After a seismic first Budget in which the new Chancellor increased government spending by almost £70bn p/a, just five months later she has announced spending cuts of c.£15bn per annum – the first overall fiscal tightening since 2016.
Faced with a deteriorating fiscal outlook, the result of geopolitical instability, sluggish growth and rising borrowing costs, and having left little room for manoeuvre within her self-imposed fiscal rules, the Chancellor faced three choices: cut spending, raise taxes or borrow more and break her fiscal rule to cover day-to-day spending with taxation. Having hiked taxes by £40bn in the Autumn, and reluctant to breach her ‘iron clad’ fiscal rules so soon after imposing them, Reeves opted for spending cuts.
The big questions now flowing from the Spring Statement are:
- Can the government deliver the spending cuts?
- Will the government’s wider reforms help generate growth?
- What does this mean for the Autumn Budget?
The Government’s existing spending plans already looked implausibly tight for the second half of the decade, with ‘unprotected’ departments (i.e. outside the NHS, schools, defence etc.) facing real terms cuts averaging 1.3% between 2025-26 and 2029-30. The lower spending totals announced today stretch plausibility further, particularly in the face of rising ‘demand’ in areas such as social care, prisons and defence. There is also growing unease on the Labour backbenches about the scale of planned welfare cuts, and Labour will face a fight with the trades unions in respect of both upcoming public pay settlements and planned cuts to the civil service. Delivering the planned cuts in full will be challenging, to say the least.
In more positive news for the Government, the OBR now forecasts that the Government’s planning reforms (i.e. changes to the National Policy Planning Framework for residential development) will increase real GDP by 0.2% by 2029-30 and by over 0.4% by the middle of the next decade; and a further boost could come from measures in the Planning and Infrastructure Bill which have yet to be assessed. However, the OBR also hasn’t yet assessed the impact of the Employment Rights Bill, although it notes the Bill will likely have “material, and probably net negative, economic impacts on employment, prices and productivity”. The assessment will be made at the Autumn Budget.

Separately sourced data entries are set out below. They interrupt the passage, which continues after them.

-- ==== Sys2Proof/Certificates/Slice0/Obligations.lean ====
section
/-! DEFINITION. The statements for the provers: the step and its queue, invariants of every step, the order of checks of
a Slait command, acceptance, frames, single rules of the spec, and for every command of the table what it does. -/

open Sys2Proof Sys2Proof.Machine

/-! ## The queue and the step (this model's own, log 6) -/

/-- A step runs the command at the front of the queue (the model's own queue, logs 1 and 6). -/
def Obligations.StepRunsFront : Prop :=
  (∀ (s : State) (c : Instr) (rest : List Instr), step { s with pending := c :: rest } = exec c { s with pending := rest }) ∧
  (∀ s : State, s.pending = [] → step s = .next s.idle)

/-- Every step takes one command from the queue and puts none into it (the model's own queue, log 1). -/
def Obligations.StepTakesOneCommand : Prop := ∀ s t : State, step s = .next t → t.pending = s.pending.tail

/-- Well-formed commands never stop the machine. -/
def Obligations.WellFormedCommandsComplete : Prop :=
  (∀ (i : Instr) (s : State), i.wf = true → ∃ t, exec i s = .next t) ∧
  (∀ s : State, s.queueWf = true → goesOn s ∧ ∀ t, step s = .next t → t.queueWf = true)

/-! ## Whole-machine rules -/

/-- Every step keeps the place within the epoch, in the core and in the Gatehouse. -/
def Obligations.EveryStepKeepsPlace : Prop := ∀ s t : State, s.placeOk → step s = .next t → t.placeOk

/-- Reset satisfies the invariants of the place and of the queue. -/
def Obligations.ResetPlace : Prop :=
  State.reset.placeOk ∧ State.reset.queueWf = true ∧ State.reset.pending = [] ∧ State.reset.cmd.dev = .reset

/-- No step ever unburns a fuse. -/
def Obligations.EveryStepOnlyBurnsFuses : Prop := ∀ s t : State, step s = .next t →
  s.sec.svn ≤ t.sec.svn ∧ s.sec.hssLeaf ≤ t.sec.hssLeaf ∧ ∀ k, k < 8 → s.sec.revoked.getLsbD k = true → t.sec.revoked.getLsbD k = true

/-! ## The command unit (R339 to R361) -/

/-- A Slait command is refused by the first check that it fails. -/
def Obligations.ChecksInOrder : Prop := ∀ (i : Instr) (s t : State) (h : Hdr) (c : Cmd),
  Slait i h c → s.begin h c.op = some t → Hdr_twinned h = false → h.target = s.sec.deviceId → h.group = false →
  let refused (st : Nat) : Prop := exec i s = .next (t.answer h c.op none st 0 0 0 [])
  (t.versionOk h c.op = false → refused stBadVersion) ∧
  (t.versionOk h c.op = true →
   (t.opcodeOk h c.op = false → refused stBadOpcode) ∧
   (t.opcodeOk h c.op = true →
    ((Hdr_lengthOk h && c.lenOk) = false → refused stBadLength) ∧
    ((Hdr_lengthOk h && c.lenOk) = true →
     (63 < h.target → exec i s = .next (t.answer h c.op none stAccessViolation 0 0 (BitVec.ofNat 64 h.target) [])) ∧
     (h.target ≤ 63 →
      (t.flagsOk h c = false → refused stBadParam) ∧
      (t.flagsOk h c = true →
       (t.legalIn c.op c.isRead = false → refused stStateConflict) ∧
       (t.legalIn c.op c.isRead = true →
        (c.fenced t = true → refused stFenced) ∧
        (c.fenced t = false → t.faults.dataBad = true →
         exec i s = .next ({ t with faults.dataBad := false }.answer h c.op none stInternal 0 0 0 [])) ∧
        (c.fenced t = false → t.faults.dataBad = false → t.mirrorGate h c = none → ∀ st d res lg, c.rule h t = .refuse st d res lg →
         exec i s = .next (t.answer h c.op none st d res lg []))))))))

/-- A Slait command whose turn has not come changes nothing. -/
def Obligations.CommandsWaitTheirTurn : Prop := ∀ (i : Instr) (s : State) (h : Hdr) (c : Cmd),
  Slait i h c → s.begin h c.op = none → exec i s = .next s

/-- A reply buffer too small for the result is refused with the size in RESULT. -/
def Obligations.ReplyBufferTooSmall : Prop := ∀ (i : Instr) (s t : State) (h : Hdr) (c : Cmd) (u : State) (st d : Nat)
    (res : BitVec 64) (pl : List Nat),
  Slait i h c → Starts s t h c → c.rule h t = .done u st d res pl → (∃ r f e, h.origin = .host r f e) →
  let n := if st ≤ stOkAdjusted then max (resultBytes c.op pl.length) c.most else resultBytes c.op pl.length
  h.replyLen < n → exec i s = .next (t.answer h c.op none stBadLength dtReplyShort (BitVec.ofNat 64 n) 0 [])

/-- A target that enumeration does not show is refused with NOT_FOUND. -/
def Obligations.AbsentTargetNotFound : Prop := ∀ (i : Instr) (s t : State) (h : Hdr) (c : Cmd),
  Slait i h c → s.begin h c.op = some t → Hdr_twinned h = false → h.target ≠ s.sec.deviceId →
  Hdr_lengthOk h = true → c.lenOk = true → h.target ≤ 63 → h.reservedZero = true → (∀ r ∈ t.ring.present, r.id ≠ h.target) →
  exec i s = .next (t.answer h c.op none stNotFound 0 0 0 [])

/-- A command for a present device is relayed along the ring. -/
def Obligations.PresentTargetRelayed : Prop := ∀ (i : Instr) (s t : State) (h : Hdr) (c : Cmd),
  Slait i h c → s.begin h c.op = some t → Hdr_twinned h = false → h.target ≠ s.sec.deviceId →
  Hdr_lengthOk h = true → c.lenOk = true → h.target ≤ 63 → h.reservedZero = true → (∃ r ∈ t.ring.present, r.id = h.target) →
  exec i s = .next (State.ringSend { t with cmd := { t.cmd with
    relays := t.cmd.relays ++ [{ id := t.cmd.relayNext, hdr := h, opcode := c.op, sentAt := t.now }]
    relayNext := t.cmd.relayNext + 1 } } h.target 1 (relayedBytes h c))

/-- A cipher command with TWIN is refused with BAD_PARAM. -/
def Obligations.CipherTwinFlagRefused : Prop := ∀ (i : Instr) (s t : State) (h : Hdr) (c : Cmd),
  Slait i h c → c.op / 256 = 8 → c.mirror = none → s.begin h c.op = some t → Hdr_twinned h = false →
  h.target = s.sec.deviceId → h.group = false → t.versionOk h c.op = true → t.opcodeOk h c.op = true →
  Hdr_lengthOk h = true → c.lenOk = true → h.target ≤ 63 → h.twin = true →
  exec i s = .next (t.answer h c.op none stBadParam 0 0 0 [])

/-- The LEAD sends PREPARE for a change with TWIN and waits. -/
def Obligations.TwinCommandsPrepared : Prop := ∀ (i : Instr) (s t u : State) (h : Hdr) (c : Cmd) (m : Mirrored)
    (objs : List (Nat × Nat)) (l : List Change),
  Slait i h c → s.begin h c.op = some t → Hdr_twinned h = false → h.target = s.sec.deviceId → h.group = false →
  t.precheck h c = none → t.mirrorGate h c = none → c.op ≠ 0x0609 → c.mirror = some m →
  h.twin = true → t.twin.role = .lead → t.twin.attached = true → c.rule h t = .change objs u l →
  exec i s = .next ((u.hold h c.op c.extends).sendTxn h c.op none (resolve m 0 l) true c.target objs l)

All of this means the Government faces a challenging run-up to the Autumn Budget – and businesses face a period of continued policy uncertainty. Between now and the Spending Review in June, when the Chancellor allocates the available budget to individual government departments, we can expect continued push back from Cabinet ministers to cuts to their budgets. Similarly, backbench Labour disquiet about welfare cuts will continue to grow. And if growth continues to disappoint, having likely reached the limits of spending cuts her party is prepared to stomach, speculation will soon turn to whether the Chancellor will need to raise taxes or tweak her fiscal rules to allow more borrowing in the Autumn.